-- ==== Sys2Proof/Machine/Traces.lean ====
section
/-! DEFINITION. The bus traces of the commands as lists (41_init_hw.md R150, 44_show.md R230, 10_state.md R49), which claims
compare with what the meanings record. -/

namespace Sys2Proof.Machine

/-- The word INIT_HW step 2 writes back when it has read `v` (R49, 40_register_access.md R133). -/
def fselWritten (c : Config) (v : Word) : Word := insertField v (fselShift c c.pin) (altFsel c.alt)

/-- The trace of INIT_HW when the function-select register reads `v` (R150). -/
def initHwTrace (c : Config) (v : Word) : List BusEvent :=
  [.rd (fselAddr c c.pin) v,
   .wr (fselAddr c c.pin) (fselWritten c v), .dly c.tSettle,
   .wr (regAddr c .cmPwmctl) (cmKillWord c), .dly c.tClkStop,
   .wr (regAddr c .pwmDmac) dmacOff, .dly c.tSettle,
   .wr (regAddr c .cmPwmdiv) (cmDivWord c), .dly c.tSettle,
   .wr (regAddr c .cmPwmctl) (cmRunWord c), .dly c.tSettle,
   .wr (regAddr c .pwmCtl) ctlZero, .dly c.tSettle,
   .wr (regAddr c .pwmRng1) c.rangeBits, .dly c.tSettle,
   .wr (regAddr c .pwmSta) c.staClear, .dly c.tSettle,
   .wr (regAddr c .pwmCtl) (ctlCfg c), .dly c.tSettle]

/-- The trace of SHOW when the waveform buffer holds `wave` after step 3 (R230). -/
def showFrameTrace (c : Config) (wave : List Word) : List BusEvent :=
  [.wr (regAddr c .pwmCtl) (ctlCfg c), .dly c.tSettle,
   .wr (regAddr c .pwmCtl) (ctlCfg c), .dly c.tSettle,
   .wr (regAddr c .pwmCtl) (ctlClrf c), .dly c.tSettle] ++
  wave.flatMap (fun v => [.wr (regAddr c .pwmFif1) (rev32 v), .dly c.tFifo]) ++
  [.wr (regAddr c .pwmCtl) (ctlRun c)]

/-- The delays of a trace, added up (70_reset_and_hazards.md R306). -/
def delaySum : List BusEvent → Nat
  | [] => 0
  | .dly t :: es => t + delaySum es
  | .rd _ _ :: es => delaySum es
  | .wr _ _ :: es => delaySum es

/-- The register writes the engine can issue (10_state.md R49): address and value, the function-select write with the pin's
field as written and the FIFO push with any value. -/
def listedWrite (c : Config) (a v : Word) : Prop :=
  (a = fselAddr c c.pin ∧ v.extractLsb' (fselShift c c.pin) 3 = altFsel c.alt) ∨
  (a, v) ∈ [(regAddr c .cmPwmctl, cmKillWord c), (regAddr c .pwmDmac, dmacOff), (regAddr c .cmPwmdiv, cmDivWord c),
    (regAddr c .cmPwmctl, cmRunWord c), (regAddr c .pwmCtl, ctlZero), (regAddr c .pwmRng1, c.rangeBits),
    (regAddr c .pwmSta, c.staClear), (regAddr c .pwmCtl, ctlCfg c), (regAddr c .pwmCtl, ctlClrf c),
    (regAddr c .pwmCtl, ctlRun c)] ∨
  a = regAddr c .pwmFif1

/-- A trace entry the engine can issue: a listed write, the function-select read, or a delay (R49, R85). -/
def listedEvent (c : Config) : BusEvent → Prop
  | .rd a _ => a = fselAddr c c.pin
  | .wr a v => listedWrite c a v
  | .dly _ => True

end Sys2Proof.Machine
end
——————————
Work out how many lines above contain "fselAddr"; write only the number.

4